DALLAS - Dirk Nowitzki has ignored the torn tendon in his finger, battled through a sinus infection, and scoffed at a fever to have the Dallas Mavericks believing their first NBA title is within reach.
The 32-year-old All-Star made only six of 19 shots in Tuesday's 86-83 Mavericks victory over the Miami Heat but had 10 points in the emotionally charged final period.
"Everybody at this stage after playing eight, nine months on a high level has something going," Nowitzki told reporters after practice on Wednesday. "Nobody is completely healthy.
"So it's time to fight through some stuff, and once the game gets going, the adrenaline starts flowing. Everybody is out there and giving it their all."
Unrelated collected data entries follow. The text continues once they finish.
-- ==== Sys2Proof/Machine/State.lean ====
section
/-!
DEFINITION. The state of the machine, as plain data: everything the spec gives the module, and the few fields of the model's
own (cur, agenda, now, freshId, freeCtr). What reset leaves stands at the end.
-/

namespace Sys2Proof.Machine

/-! ### Registers of a strand -/

/-- The shape of a v register (R90). A slab of the core's pool is known by a number; two tables that name one number share the
slab (R103). The lanes of a V-spilled register lie in the strand's vector area. -/
inductive Shape where
  | u (x : Word)
  | a (base stride : Word)
  | v (lanes : Lanes) (slab : Nat)
  | spilled
  deriving DecidableEq, Repr

/-- A v register: shape, full/empty bit, hidden poison bit (R86, R90, R457), and the slab a pending-empty register holds
for its merge (R492). -/
structure VReg where
  shape : Shape := .u 0
  full : Bool := true
  poison : Bool := false
  held : Option Nat := none
  deriving DecidableEq, Repr

/-- A j register (R163). -/
structure JReg where
  exp : Mask := 0
  arr : Mask := 0
  depth : BitVec 8 := 0
  armed : Bool := false
  jpc : Word := 0
  deriving DecidableEq, Repr

/-- The training record that FCALL attaches to its return entry (R273, R280). -/
structure TrainRec where
  index : Nat
  tag : Nat
  ret : BitVec 5
  deriving DecidableEq, Repr

/-- A return entry (R162), with the training record and the fork that hang on it. A region entry has bit 0 of RA set (R460). -/
structure RetEntry where
  ra : DWord
  cm : Mask
  arr : Mask := 0
  train : Option TrainRec := none
  /-- The continuation that started at this call. -/
  fork : Option Nat := none
  /-- The write set an FCALL declared, for the detector (R283, R311). -/
  wset : Option DWord := none
  /-- The number of a region entry, given when it was opened, by which a replayed instruction knows its region (R459). -/
  opened : Nat := 0
  deriving DecidableEq, Repr

/-- A pending entry (R162). -/
structure PendEntry where
  pc : DWord
  mask : Mask
  depth : Nat
  deriving DecidableEq, Repr

/-- A trap to be delivered: cause (R59), address, lane mask and detail word (R181), and the address a fault record names (R208). -/
structure TrapInfo where
  cause : Nat
  addr : DWord
  lanes : Mask
  detail : Word
  va : Nat := 0
  deriving DecidableEq, Repr

/-- A group fault: code, detail (R332), and the addresses its record names (R208). -/
structure GFault where
  code : Nat
  detail : Word := 0
  lanes : Mask := 0
  va : Nat := 0
  ia : Nat := 0
  deriving DecidableEq, Repr

/-- Handler mode: the handler floor F, the call depth at delivery, the trap state (R180-R182), and whether an unwind began it (R461). -/
structure Handler where
  floor : Nat
  depth : Nat
  trap : TrapInfo
  unwind : Bool := false
  /-- The phaser wait that the trap took the strand out of, kept for a retry (R356). -/
  held : Option (DWord × Word) := none
  /-- The SLEEP that the trap found under way, and whether the strand had been restored at it, kept for a retry (R344). -/
  sleep : Option (Nat × Nat) := none
  slept : Bool := false
  deriving DecidableEq, Repr

/-- What a strand is blocked on (R155). -/
inductive Block where
  | reg (n : Nat)          -- a v register that is empty
  | slab                   -- no slab and no victim
  | bar (n : Nat)          -- a group barrier
  | phaser | ring | fullEmpty | cpyw | twait | table | sleep | charge
  | fork                   -- FCALL waiting for its registers
  | resolve                -- the path has ended, and the pop of a return entry waits for its return registers
  | ordering               -- an access that must wait for earlier ones
  | touch                  -- a page that moves, or a held mapping
  | page (n : Nat) (pref : Bool)   -- a page that waits for a frame, with the PREFHOST of its window
  deriving DecidableEq, Repr

/-- Strand states (R154); stalled is a continuation's (R275). -/
inductive SState where
  | ready
  | blocked (b : Block)
  | trapped (t : TrapInfo)
  | stalled
  | exited
  deriving DecidableEq, Repr

/-- A set of registers: the read and write sets of R283. -/
structure RegSet where
  v : BitVec 64 := 0
  b : BitVec 16 := 0
  k : BitVec 8 := 0
  j : BitVec 8 := 0
  sr : Bool := false
  deriving DecidableEq, Repr

/-- A 32-byte sector of global memory, or of a group's scratchpad (R284). -/
inductive Sector where
  | global (n : Nat)
  | scratch (group n : Nat)
  deriving DecidableEq, Repr

/-- The copy from which a continuation read a sector (R284). -/
inductive ReadCopy where
  | l1 (core : Nat)
  | home
  | scratch
  deriving DecidableEq, Repr

/-- A tracked sector of a continuation. -/
structure Tracked where
  sector : Sector
  copy : ReadCopy
  lost : Bool := false
  deriving DecidableEq, Repr

/-- Window kinds (R195). -/
inductive WKind where
  | so | rc | uo
  deriving DecidableEq, Repr

/-- Classes of memory accesses (R372). -/
inductive Cls where
  | v | c | m | h
  deriving DecidableEq, Repr

/-- One element of an access: address (an IA, or a scratchpad offset), bytes, lane, destination index, and the data of a
store or atomic; `data2` is the swap value of ACAS. A load of a continuation has the bytes it took from its own store buffer in
`data`, and the mask of those bytes in `data2` (R238, R285). -/
structure Elem where
  addr : Nat
  width : Nat
  lane : Nat
  slot : Nat
  data : Nat := 0
  data2 : Nat := 0
  /-- PREFHOST of the window that translated it (R202). -/
  pref : Bool := false
  deriving DecidableEq, Repr

/-- What an access does when it is performed. -/
inductive AccKind where
  | load
  | store
  /-- ATOM and RED: function and type (R262). -/
  | atom (fn : Nat) (ty : Ty)
  | cas
  /-- An LDS, LDP or LDT step of a group's scratchpad (R242). -/
  | scrLoad (group : Nat)
  /-- An STS or STP step of a group's scratchpad. -/
  | scrStore (group : Nat)
  /-- A FESET step of a group's scratchpad: words marked full, or empty. -/
  | scrMark (group : Nat) (full : Bool)
  | prefL2
  | prefL1
  | prefZero
  | cwb (fn : Nat)
  /-- FENCE: 0 full, 1 acquire, 2 release (R265). -/
  | fence (fn : Nat)
  /-- XFENCE or an implied fence: source and destination classes (R375, R376). -/
  | xfence (src dst : Nat)
  /-- PUBLISH of a context (R270). -/
  | publish (ctx : Nat)
  /-- The place of a commit in the strand's order: between its own accesses and what the continuation leaves (R290). -/
  | order
  deriving DecidableEq, Repr

/-- An access that has issued and is not yet performed (R249). The list of them is in issue order. -/
structure Access where
  id : Nat
  strand : Nat
  core : Nat
  ctx : Nat
  kind : AccKind
  elems : List Elem
  scope : Scope
  ord : Ord
  wk : WKind
  prod : Option Nat := none
  /-- Issued by a continuation that has not committed. -/
  spec : Bool := false
  /-- The instruction that made it: accesses of one instruction have one number. -/
  ins : Nat := 0
  /-- A peer access (R229). -/
  peer : Bool := false
  /-- The team of the strand that made it. -/
  team : Nat := 0
  /-- The write that this element is a part of, by number, and the sectors that all its parts together write whole (R457). -/
  part : Nat := 0
  whole : List Nat := []
  deriving DecidableEq, Repr

/-- A long-latency producer (R109): its destinations with the values so far, and the accesses it waits for. -/
structure Producer where
  id : Nat
  strand : Nat
  mask : Mask
  /-- The result is known to be U (R221, R259). -/
  uniform : Bool
  dests : List (Nat × Lanes)
  waiting : List Nat
  poison : Bool := false
  /-- The transposition of LDT's fragment is still to be done at the merge; its count c (R423). -/
  ldt : Option Nat := none
  /-- Two-word elements: data of 8 bytes spread over register pairs (R220). -/
  wide : Bool := false
  deriving DecidableEq, Repr

/-- A store of a continuation that waits in its store buffer, in program order (R285). A sector takes one entry, however many
of these stores it merges. -/
inductive BufEntry where
  /-- One element of a global store. -/
  | store (e : Elem) (scope : Scope) (ord : Ord) (wk : WKind)
  /-- An STS or STP step of one group's scratchpad. -/
  | scratch (group : Nat) (peer : Bool) (es : List Elem) (scope : Scope) (ord : Ord)
  /-- PREF zero-line of a line; it covers four sectors. -/
  | zero (line : Nat) (scope : Scope) (wk : WKind) (pref : Bool)
  /-- An amax update: register, format code, magnitude seen and whether a NaN was met (R83, R85). -/
  | amax (m : Nat) (fmt : Nat) (max : Word) (nan : Bool)
  deriving DecidableEq, Repr

/-- A fault that a continuation has recorded (R287). -/
inductive ContFault where
  | trap (t : TrapInfo)
  | group (f : GFault)
  deriving DecidableEq, Repr

/-- The state of a fork continuation (R281-R287). -/
structure Cont where
  owner : Nat
  depth0 : Nat
  live0 : Mask
  /-- The literal W of the FCALL (R283). -/
  wset : DWord
  ret : BitVec 5
  read : RegSet := {}
  wrote : RegSet := {}
  tracked : List Tracked := []
  buffer : List BufEntry := []
  fault : Option ContFault := none
  deriving DecidableEq, Repr

/-- An unresolved fork of a strand that runs the callee (R275). -/
structure Fork where
  cont : Nat
  ret : BitVec 5
  /-- The prediction of each slot of the return set: v0 to v3 as shapes, b0 as a value (R279). -/
  predV : List (Nat × Shape)
  predB : Option DWord
  wrote : RegSet := {}
  /-- Sectors the callee has written since the fork (R289 code 4). -/
  stores : List Sector := []
  deriving DecidableEq, Repr

/-- An array plane of a logical band (R398). -/
structure Plane where
  valid : Bool := false
  fmt : Ty := .bf16
  scl : Bool := false
  sparse : Bool := false
  /-- Weight rows loaded, KW; rows from KW on are zero (R408). -/
  rows : Nat := 0
  /-- The slot was in `.tr` order, along which Q4X quads run (R407). -/
  trans : Bool := false
  /-- Bits of the elements that are not 0, by 64k + n in rising order; for Q4X the slots by their place in the values region. -/
  vals : List (Nat × Nat) := []
  /-- Scale of K-block t, column n, at index 64t + n. -/
  scales : List Byte := []
  /-- 2:4 metadata nibble of group g, column n, at index 64g + n. -/
  smeta : List Nat := []
  deriving DecidableEq, Repr

/-- What a tile strand holds for a logical band it owns (R398). Accumulators not listed are 0. -/
structure Band where
  logical : Nat
  physical : Nat
  active : Plane := {}
  shadow : Plane := {}
  /-- Accumulator element of row r, column n at key 64r + n, non-zero ones in rising order. -/
  acc : List (Nat × Word) := []
  /-- Rows of kind s32 (R412). -/
  intRows : List Nat := []
  deriving DecidableEq, Repr

/-- A strand, a tile strand or a fork continuation. -/
structure Strand where
  id : Nat
  group : Nat
  /-- Strand index in the group; the tile strand's slot on its MCC. -/
  idx : Nat
  core : Nat
  slot : Nat
  /-- A tile strand, on the MCC of the cluster in `core`. -/
  tile : Bool := false
  v : Vector VReg 64
  vecArea : Vector Lanes 64
  /-- Registers in order of their last write, least recent first (R98). -/
  order : List Nat := []
  b : Vector DWord 16
  k : Vector Mask 8
  j : Vector JReg 8
  pc : DWord
  path : Mask
  live : Mask
  /-- Return stack, top first; its height is the call depth (R158). -/
  rets : List RetEntry := []
  /-- Pending-path stack, top first. -/
  pends : List PendEntry := []
  handler : Option Handler := none
  sr : DWord
  state : SState := .ready
  /-- A held PHWAIT or PHSW: record address and phase (R338, R359). -/
  held : Option (DWord × Word) := none
  /-- Cluster counter value at the first evaluation of a SLEEP, and its duration (R344). -/
  sleepFrom : Option (Nat × Nat) := none
  /-- The strand stands at a SLEEP it was saved at (R344). -/
  restored : Bool := false
  /-- Instructions issued since the pre-emption request (R334). -/
  runOn : Nat := 0
  /-- When it issued last, for the order of R323. -/
  lastIssue : Nat := 0
  forks : List Fork := []
  cont : Option Cont := none
  /-- SSA, and the free fork save areas (R105, R282). -/
  ssa : Nat := 0
  forkSaves : List Nat := []
  /-- Errors that strike the FP32 unit at the strand's next check point: a lane, and the bits of its result that come out wrong (R458). -/
  shadowHit : List (Nat × Word) := []
  /-- Registers outside the live mask of the last listed point and not yet written whole, for the detector (R311). -/
  dead : RegSet := {}
  /-- The widest scope of a copy of the strand that has completed and that no CPYW has observed: 0 for none (R376). -/
  copied : Nat := 0
  /-- Bands of a tile strand (R398). -/
  bands : List Band := []
  deriving DecidableEq, Repr

/-! ### Groups, teams, launches, kernels -/

/-- A sector accessed by or for a group, by class, with the classes that a fence or a ring handoff has named beside it since (R311). -/
structure Touched where
  sector : Sector
  cls : Cls
  fenced : List Cls := []
  deriving DecidableEq, Repr

/-- A group barrier (R336, R345). -/
structure Bar where
  phase : Word := 0
  arr : Mask := 0
  deriving DecidableEq, Repr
The popularity of the Mavericks forward, who is averaging 26 points a game in the finals and has been unstoppable with the game on the line, is approaching folk hero status in Dallas.
He ignored the torn tendon in the middle finger of his left hand to score the winning basket in Game Two of the series, and tallied a clutch basket with 14 seconds left on Tuesday to secure victory.
The win on Tuesday evened the best-of-seven series at 2-2, fuelling optimism in Dallas that the Mavericks are ready to end 30 years of frustration.
Despite wheezing on the bench and tiring on the court due to a sinus infection and a raised temperature, Nowitzki said he would show up for Game Five on Thursday.
"I had some soup and had a good meal," he said of what he did to recover following Tuesday's game. "Drank some fluids, drank some tea and just feel a lot better today.
"I still got a little high temperature, but the fever is basically gone. So that's obviously the main concern always. Anything else, the sniffles or the cough, you don't really care about that as long as the fever is gone."
The series will move to Miami for Game Six, and, if necessary, Game Seven. Each of the last three games has been decided by three points or less.
"There's no woulda, coulda, shoulda. Both teams have done the same thing -- won on each other's court, and won one game on their home court," Miami coach Erik Spoelstra said.
"It's defensive minded, it's competitive, it's physical," he said. "It's like being on the ropes in a heavyweight bout.
"It's back and forth all the way until the end. And that's the way it should be."